Despite being known for pulling off flawless dinners, Prince admits to feeling a flicker of stress before the dinner he is hosting that evening in Lisbon — a small tell that, even at the top, he still cares deeply about getting it right. Colleagues and friends all reference that attention to detail, and how much he cares about people, and society generally, as a consistent character trait they admire, along with a self-effacing, yet direct, manner.
It’s a mindset that shows up everywhere — even in the purchase of a local newspaper. Prince and his wife bought The Park Record, a local newspaper in his hometown of Park City, Utah, in 2023. It’s a move that seems less sentimental and more like a careful bet on where AI and content economics are heading. “If there’s an AI chatbot in the future for foodies who like to travel, they will have to subscribe to the Park Record, because it’s a destination, and we’re the only ones who write reviews for new restaurants that open,” he says.
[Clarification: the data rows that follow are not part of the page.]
-- ==== Sys2Proof/Laws/Exec.lean ====
section
/-! SUPPORT. What each meaning and a step can do, said once; that a register write of the packer or the unpacker keeps
the value it is given (spec/40_packer.md R63, spec/41_unpacker.md R74); sequences of commands. -/

namespace Sys2Proof.Machine

/-! The invariants, on residues. -/

theorem Packer.inv_iff (p : Packer) : p.Inv ↔ p.residue.held ≤ 15 ∧ p.residue.Fits := Iff.rfl

theorem Packer.inv_zero : Packer.Inv ⟨0#20, 0#5⟩ := by decide

theorem Packer.residue_zero : (Packer.mk 0#20 0#5).residue = Residue.empty := rfl

/-- A residue that fits 20 bits is kept by the packer's registers. -/
theorem Packer.residue_ofNat {r : Residue} (hh : r.held ≤ 20) (hf : r.Fits) :
    (Packer.mk (BitVec.ofNat 20 r.acc) (BitVec.ofNat 5 r.held)).residue = r := by
  have ha : r.acc < 2 ^ 20 := lt_of_lt_of_le hf (Nat.pow_le_pow_right (by omega) hh)
  have h5 : r.held < 2 ^ 5 := by omega
  simp only [Packer.residue, BitVec.toNat_ofNat, Nat.mod_eq_of_lt ha, Nat.mod_eq_of_lt h5]

/-- A residue that fits 20 bits is kept by the unpacker's registers. -/
theorem Unpacker.residue_ofNat {r : Residue} (c e : BitVec 16) (hh : r.held ≤ 20) (hf : r.Fits) :
    (Unpacker.mk (BitVec.ofNat 20 r.acc) (BitVec.ofNat 5 r.held) c e).residue = r := by
  have ha : r.acc < 2 ^ 20 := lt_of_lt_of_le hf (Nat.pow_le_pow_right (by omega) hh)
  have h5 : r.held < 2 ^ 5 := by omega
  simp only [Unpacker.residue, BitVec.toNat_ofNat, Nat.mod_eq_of_lt ha, Nat.mod_eq_of_lt h5]

/-! The per-item steps, for every pair of widths. -/

theorem packStep_bits (S W : Nat) (r : Residue) (d : Nat) :
    streamBits W (packStep S W r d).1 ++ (packStep S W r d).2.bits = r.bits ++ msbBits S d := by
  rw [packStep, drain_bits, Residue.shiftIn_bits (maskTo_lt S d)]
  simp [maskTo, msbBits_mod]

theorem packStep_fits (S W : Nat) {r : Residue} (d : Nat) (hr : r.Fits) : (packStep S W r d).2.Fits :=
  drain_fits _ _ (Residue.shiftIn_fits (maskTo_lt S d) hr)

theorem packStep_length {S W : Nat} (hW : 0 < W) (r : Residue) (d : Nat) :
    (packStep S W r d).1.length = (r.held + S) / W := by
  rw [packStep, drain_length hW, Residue.shiftIn_held]
  exact Nat.min_eq_right (Nat.div_le_self _ _)

theorem packStep_held {S W : Nat} (hW : 0 < W) (r : Residue) (d : Nat) :
    (packStep S W r d).2.held = (r.held + S) % W := by
  have h := drain_held W (r.held + S) (r.shiftIn S (maskTo S d))
  have hl := packStep_length (S := S) hW r d
  rw [packStep] at hl ⊢
  rw [hl, Residue.shiftIn_held] at h
  have := Nat.div_add_mod' (r.held + S) W
  omega

theorem packStep_lt (S W : Nat) (r : Residue) (d : Nat) : ∀ v ∈ (packStep S W r d).1, v < 2 ^ W :=
  drain_lt _ _ _

theorem packFinish_bits {W : Nat} {r : Residue} (h : r.held ≤ W) :
    streamBits W (packFinish W r) = r.bits ++ List.replicate ((packFinish W r).length * W - r.held) false := by
  unfold packFinish
  split
  · rename_i h0
    have e : msbBits W (maskTo W (r.acc <<< (W - r.held))) = msbBits (r.held + (W - r.held)) ((r.acc <<< (W - r.held)) ||| 0) := by
      rw [maskTo, msbBits_mod (Nat.le_refl _), show r.held + (W - r.held) = W by omega]; simp
    simp only [streamBits_cons, streamBits_nil, List.append_nil, e]
    rw [msbBits_shiftIn (Nat.two_pow_pos _), msbBits_zero_value]
    simp [Residue.bits]
  · rename_i h0
    have : r.held = 0 := by omega
    simp [Residue.bits, this]

theorem packFinish_length (W : Nat) (r : Residue) : (packFinish W r).length = if r.held = 0 then 0 else 1 := by
  unfold packFinish
  split <;> split <;> simp_all

theorem packFinish_lt (W : Nat) (r : Residue) : ∀ v ∈ packFinish W r, v < 2 ^ W := by
  unfold packFinish
  split <;> simp [maskTo_lt]

theorem unpackStep_bits {S W w : Nat} (hw : w < 2 ^ W) (remaining : Nat) (r : Residue) :
    streamBits S (unpackStep S W remaining r w).1 ++ (unpackStep S W remaining r w).2.bits = r.bits ++ msbBits W w := by
  rw [unpackStep, drain_bits, Residue.shiftIn_bits hw]

theorem unpackStep_fits {S W w : Nat} (hw : w < 2 ^ W) (remaining : Nat) {r : Residue} (hr : r.Fits) :
    (unpackStep S W remaining r w).2.Fits :=
  drain_fits _ _ (Residue.shiftIn_fits hw hr)

theorem unpackStep_length {S : Nat} (hS : 0 < S) (W w remaining : Nat) (r : Residue) :
    (unpackStep S W remaining r w).1.length = min remaining ((r.held + W) / S) := by
  rw [unpackStep, drain_length hS, Residue.shiftIn_held]

theorem unpackStep_held (S W w remaining : Nat) (r : Residue) :
    (unpackStep S W remaining r w).1.length * S + (unpackStep S W remaining r w).2.held = r.held + W :=
  drain_held _ _ _

theorem unpackStep_lt (S W w remaining : Nat) (r : Residue) : ∀ v ∈ (unpackStep S W remaining r w).1, v < 2 ^ S :=
  drain_lt _ _ _

/-! The meanings. -/

theorem exec_pkStart (opd : Operand) (s : State) : exec (.pkStart opd) s = .next (s.writePk .empty) := rfl

theorem exec_pkPush (d : Operand) (s : State) : exec (.pkPush d) s =
    .next ((s.writePk (packStep 5 16 s.pk.residue d.toNat).2).emitPk (packStep 5 16 s.pk.residue d.toNat).1) := rfl

theorem exec_pkFlush (opd : Operand) (s : State) : exec (.pkFlush opd) s =
    .next ((s.emitPk (packFinish 16 s.pk.residue)).writePk .empty) := rfl

theorem exec_upStart (n : Operand) (s : State) : exec (.upStart n) s =
    .next (((s.writeUp .empty).writeEmitted 0#16).writeCount n) := rfl

theorem exec_upPush_done {s : State} (h : s.up.emitted = s.up.count) (w : Operand) : exec (.upPush w) s = .next s := by
  simp [exec, execUpPush, Unpacker.done, h]

theorem exec_upPush {s : State} (h : s.up.emitted ≠ s.up.count) (w : Operand) : exec (.upPush w) s =
    .next (((s.writeUp (unpackStep 5 16 (s.up.count.toNat - s.up.emitted.toNat) s.up.residue w.toNat).2).writeEmitted
      (BitVec.ofNat 16 (s.up.emitted.toNat +
        (unpackStep 5 16 (s.up.count.toNat - s.up.emitted.toNat) s.up.residue w.toNat).1.length))).emitUp
      (unpackStep 5 16 (s.up.count.toNat - s.up.emitted.toNat) s.up.residue w.toNat).1) := by
  simp [exec, execUpPush, Unpacker.done, h]

theorem exec_dcStart (opd : Operand) (s : State) : exec (.dcStart opd) s = .next (s.writeShift 0#1) := rfl

theorem exec_dcPush (d : Operand) (s : State) : exec (.dcPush d) s =
    .next ((s.writeShift (entryNext s.dc.shift (lookup s.tables s.dc.shift d))).emitDc
      (entryOutput (lookup s.tables s.dc.shift d))) := rfl

/-- Every command answers a next state in which only its own unit's registers and stream may differ, the stream by
appended values (R26, R41, R110). -/
theorem exec_next (i : Instr) (s : State) : ∃ t, exec i s = .next t ∧
    t.tables = s.tables ∧ t.pending = s.pending ∧
    (∃ ws, t.pkOut = s.pkOut ++ ws ∧ (i.unit ≠ .pk → t.pk = s.pk ∧ ws = [])) ∧
    (∃ cs, t.upOut = s.upOut ++ cs ∧ (i.unit ≠ .up → t.up = s.up ∧ cs = [])) ∧
    (∃ xs, t.dcOut = s.dcOut ++ xs ∧ (i.unit ≠ .dc → t.dc = s.dc ∧ xs = [])) := by
  cases i with
  | pkStart opd => exact ⟨_, exec_pkStart opd s, by simp [Instr.unit]⟩
  | pkPush d => exact ⟨_, exec_pkPush d s, by simp [Instr.unit]⟩
  | pkFlush opd => exact ⟨_, exec_pkFlush opd s, by simp [Instr.unit]⟩
  | upStart n => exact ⟨_, exec_upStart n s, by simp [Instr.unit]⟩
  | upPush w =>
    by_cases h : s.up.emitted = s.up.count
    · exact ⟨_, exec_upPush_done h w, by simp [Instr.unit]⟩
    · exact ⟨_, exec_upPush h w, by simp [Instr.unit]⟩
  | dcStart opd => exact ⟨_, exec_dcStart opd s, by simp [Instr.unit]⟩
  | dcPush d => exact ⟨_, exec_dcPush d s, by simp [Instr.unit]⟩

/-- PK.PUSH on the registers is the per-code step on the residue, exactly (R63). -/
theorem pkPush_residue {s : State} (h : s.pk.Inv) (d : Operand) :
    (s.writePk (packStep 5 16 s.pk.residue d.toNat).2).pk.residue = (packStep 5 16 s.pk.residue d.toNat).2 ∧
    (s.writePk (packStep 5 16 s.pk.residue d.toNat).2).pk.Inv := by
  have hf : (packStep 5 16 s.pk.residue d.toNat).2.Fits := packStep_fits 5 16 _ h.2
  have hh : (packStep 5 16 s.pk.residue d.toNat).2.held ≤ 15 := by
    rw [packStep_held (by omega)]; omega
  have e := Packer.residue_ofNat (by omega) hf
  exact ⟨e, by rw [Packer.inv_iff]; simp only [State.writePk_pk, e]; exact ⟨hh, hf⟩⟩

/-- UP.PUSH on the registers, when not done, is the per-word step on the residue, exactly (R74). -/
theorem upPush_residue {s : State} (h : s.up.Inv) (hd : s.up.emitted ≠ s.up.count) (w : Operand) (c e : BitVec 16) :
    let r := (unpackStep 5 16 (s.up.count.toNat - s.up.emitted.toNat) s.up.residue w.toNat).2
    (Unpacker.mk (BitVec.ofNat 20 r.acc) (BitVec.ofNat 5 r.held) c e).residue = r ∧ r.Fits ∧ r.held ≤ 15 := by
  obtain ⟨hle, hf, h4, -⟩ := h
  have hlt : s.up.emitted.toNat < s.up.count.toNat := by
    rcases Nat.lt_or_eq_of_le hle with h | h
    · exact h
    · exact absurd (BitVec.eq_of_toNat_eq h) hd
  have hf' := unpackStep_fits (S := 5) (w := w.toNat) w.isLt (s.up.count.toNat - s.up.emitted.toNat) (r := s.up.residue) hf
  have hh := unpackStep_held 5 16 w.toNat (s.up.count.toNat - s.up.emitted.toNat) s.up.residue
  have hl := unpackStep_length (S := 5) (by omega) 16 w.toNat (s.up.count.toNat - s.up.emitted.toNat) s.up.residue
  have h4' : s.up.residue.held ≤ 4 := h4 hlt
  intro r
  have hr : r.held ≤ 15 := by
    change (unpackStep 5 16 _ _ _).2.held ≤ 15
    omega
  exact ⟨Unpacker.residue_ofNat c e (by omega) hf', hf', hr⟩

/-! Sequences. -/

@[simp] theorem execAll_nil (s : State) : execAll [] s = .next s := rfl

theorem execAll_cons {i : Instr} {s t : State} (h : exec i s = .next t) (is : List Instr) :
    execAll (i :: is) s = execAll is t := by
  simp [execAll, h]

theorem execAll_append {is : List Instr} {s t : State} (h : execAll is s = .next t) (js : List Instr) :
    execAll (is ++ js) s = execAll js t := by
  induction is generalizing s with
  | nil => simp only [execAll_nil, Host.Outcome.next.injEq] at h; simp [h]
  | cons i is ih =>
    obtain ⟨u, hu, -⟩ := exec_next i s
    rw [execAll_cons hu] at h
    rw [List.cons_append, execAll_cons hu, ih h]

/-- A sequence of commands answers a next state. -/
theorem execAll_next (is : List Instr) (s : State) : ∃ t, execAll is s = .next t := by
  induction is generalizing s with
  | nil => exact ⟨s, rfl⟩
  | cons i is ih =>
    obtain ⟨u, hu, -⟩ := exec_next i s
    obtain ⟨t, ht⟩ := ih u
    exact ⟨t, by rw [execAll_cons hu, ht]⟩

/-! The step. -/

theorem step_idle {s : State} (h : s.pending = []) : step s = .next s := by
  simp [step, takeInput_nil h, execIdle]

theorem step_reset {s : State} {rest : List HostInput} (h : s.pending = .reset :: rest) :
    step s = .next (applyReset { s with pending := rest }) := by
  simp [step, takeInput_cons h]

theorem step_command {s : State} {w : CommandWord} {rest : List HostInput} {i : Instr}
    (h : s.pending = .command w :: rest) (hi : decode w = .ok i) : step s = exec i { s with pending := rest } := by
  simp [step, takeInput_cons h, hi]

theorem step_reserved {s : State} {w : CommandWord} {rest : List HostInput} {r : DecodeReject}
    (h : s.pending = .command w :: rest) (hr : decode w = .error r) : step s = .next { s with pending := rest } := by
  simp [step, takeInput_cons h, hr, execReserved]

/-- Everything a step can do. -/
theorem step_cases (s : State) :
    (s.pending = [] ∧ step s = .next s) ∨
    (∃ rest, s.pending = .reset :: rest ∧ step s = .next (applyReset { s with pending := rest })) ∨
    (∃ w rest i, s.pending = .command w :: rest ∧ decode w = .ok i ∧ step s = exec i { s with pending := rest }) ∨
    (∃ w rest r, s.pending = .command w :: rest ∧ decode w = .error r ∧ step s = .next { s with pending := rest }) := by
  rcases hp : s.pending with _ | ⟨_ | _, rest⟩
  · exact .inl ⟨rfl, step_idle hp⟩
  · rename_i w
    rcases hd : decode w with r | i
    · exact .inr (.inr (.inr ⟨w, rest, r, rfl, hd, step_reserved hp hd⟩))
    · exact .inr (.inr (.inl ⟨w, rest, i, rfl, hd, step_command hp hd⟩))
  · exact .inr (.inl ⟨rest, rfl, step_reset hp⟩)

end Sys2Proof.Machine
end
He is adamant that the future can’t be one giant AI brain everyone queries. It needs a whole ecosystem of models, powered by many independent publishers and content suppliers feeding them.
And yet, he’s not interested in perpetuating the internet’s status quo.
“I think that everyone should be asking themselves, if the business model of the internet is going to change, what are the things we want to keep, what are the things that we want to change, and then how do we set the incentives up in such a way to change it?…I can’t imagine anything more fun than having the opportunity to work on figuring out what that change is going to be,” he says.